Tool & Output Accumulation
Tool results and node outputs accumulate across the entire graph execution. Each node sees every tool call and output from every previous node in the conversation history. This gives downstream nodes full context about what has already been done.
The Onion Model
System prompts use a three-layer structure. The Identity layer (outermost) is the agent's persona, stable across all nodes. The Narrative layer is the graph-level goal and context. The Focus layer (innermost) is the current node's specific instructions and output requirements. Each node peels to its own focus while retaining the outer layers.
Phase Transitions
When moving between nodes, the executor inserts transition markers into the conversation: metacognitive reflection on what was accomplished and what comes next. Opportunistic compaction summarises older turns to keep the context window manageable. The "isolated" mode alternative gives each node a fresh conversation with no inherited history.
Checkpointing & Recovery
The executor writes checkpoints at well-defined points so that execution can be resumed after a crash, pause, or cancellation. All checkpoint paths save identical state: memory contents, execution path, visit counts, and the resume node.
| Mechanism | Trigger | Behaviour |
|---|---|---|
| node_start | Before a node begins execution | Saves the current state so that a crash during execution can resume from the start of the failed node rather than replaying the entire graph. |
| node_complete | After a node finishes and outputs are written to memory | Saves the updated state including the node's outputs. On resume, the completed node is skipped and execution continues from the next node. |
| HITL pause | Node is declared in graph.pause_nodes | Execution halts at a human-in-the-loop gate. State is saved and the execution returns a "paused" status. External input is required before resuming. |
| User-requested pause | External cancellation signal via asyncio.Event | The executor checks the pause flag at node boundaries. When set, it finishes the current node, saves state, and halts cleanly. Resumable from the next node. |
| Cancellation | Hard stop requested during execution | Flushes the output accumulator to shared memory so partial work survives. Saves state with the current node as the resume point. Execution terminates immediately. |
Design Boundaries
The executor is deliberately narrow. It owns graph traversal and state management, and nothing else. Three responsibilities are explicitly excluded, each owned by a different component.
LLM Interaction
The executor never calls an LLM directly (except for llm_decide edges). All LLM interaction is the responsibility of EventLoopNode, which manages the conversation loop, tool dispatch, and response streaming internally. The executor just calls node.execute() and waits for the result.
Judge Evaluation
Quality evaluation lives inside event loop nodes, not in the executor. The judge renders ACCEPT/RETRY/ESCALATE verdicts within the node's internal loop. The executor only sees the final result: either a successful output or an escalation. See the Judge & Escalation page for details.
Session Lifecycle
Session creation, authentication, billing, and teardown are handled by the outer ExecutionStream. The executor receives a fully initialised context and returns a result. It has no knowledge of who started the execution, how the session was created, or what happens after the graph completes.
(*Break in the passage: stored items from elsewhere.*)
-- ==== Sys2Proof/Laws/Words.lean ====
section
/-!
SUPPORT. What the shared operations of a control-thread word do: the executing context (`modCtx`), the end of a stall, a
word that completes (`retire`), and the frame of every word (`runWord`, `runPlain`).
-/

namespace Sys2Proof.Machine

/-! ### Updates of lists -/

@[simp] theorem updAt_length {α : Type} (l : List α) (n : Nat) (f : α → α) : (updAt l n f).length = l.length := by
  induction l generalizing n with
  | nil => rfl
  | cons a l ih => cases n <;> simp [updAt, ih]

theorem updAt_getElem? {α : Type} (l : List α) (n k : Nat) (f : α → α) :
    (updAt l n f)[k]? = if k = n then (l[k]?).map f else l[k]? := by
  induction l generalizing n k with
  | nil => simp [updAt]
  | cons a l ih =>
    cases n with
    | zero => cases k <;> simp [updAt]
    | succ n => cases k <;> simp [updAt, ih]

/-- An update that a projection does not see. -/
theorem map_updAt {α β : Type} (p : α → β) (l : List α) (n : Nat) (f : α → α) (h : ∀ a, p (f a) = p a) :
    (updAt l n f).map p = l.map p := by
  induction l generalizing n with
  | nil => rfl
  | cons a l ih => cases n <;> simp [updAt, ih, h]

theorem map_updWhere {α β : Type} (p : α → β) (q : α → Bool) (f : α → α) (l : List α) (h : ∀ a, p (f a) = p a) :
    (updWhere q f l).map p = l.map p := by
  simp only [updWhere, List.map_map]
  refine List.map_congr_left fun a _ => ?_
  simp only [Function.comp_apply]
  split <;> simp [h]

/-- The first element that satisfies r, after an update that r does not see. -/
theorem find?_updWhere {α : Type} (q r : α → Bool) (f : α → α) (l : List α) (h : ∀ a, r (f a) = r a) :
    (updWhere q f l).find? r = (l.find? r).map fun a => if q a then f a else a := by
  induction l with
  | nil => rfl
  | cons a l ih =>
    simp only [updWhere, List.map_cons, List.find?_cons] at ih ⊢
    have hr : r (if q a then f a else a) = r a := by split <;> simp [h]
    rw [hr]
    cases hra : r a <;> simp [ih]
Execution Quality Tracking
The executor classifies overall run quality into three levels. "Clean" means all nodes completed successfully. "Degraded" means some nodes failed but the graph reached a terminal state via fallback edges. "Failed" means the graph could not reach a terminal state. This classification is reported alongside the final output, giving callers a machine-readable signal about execution confidence.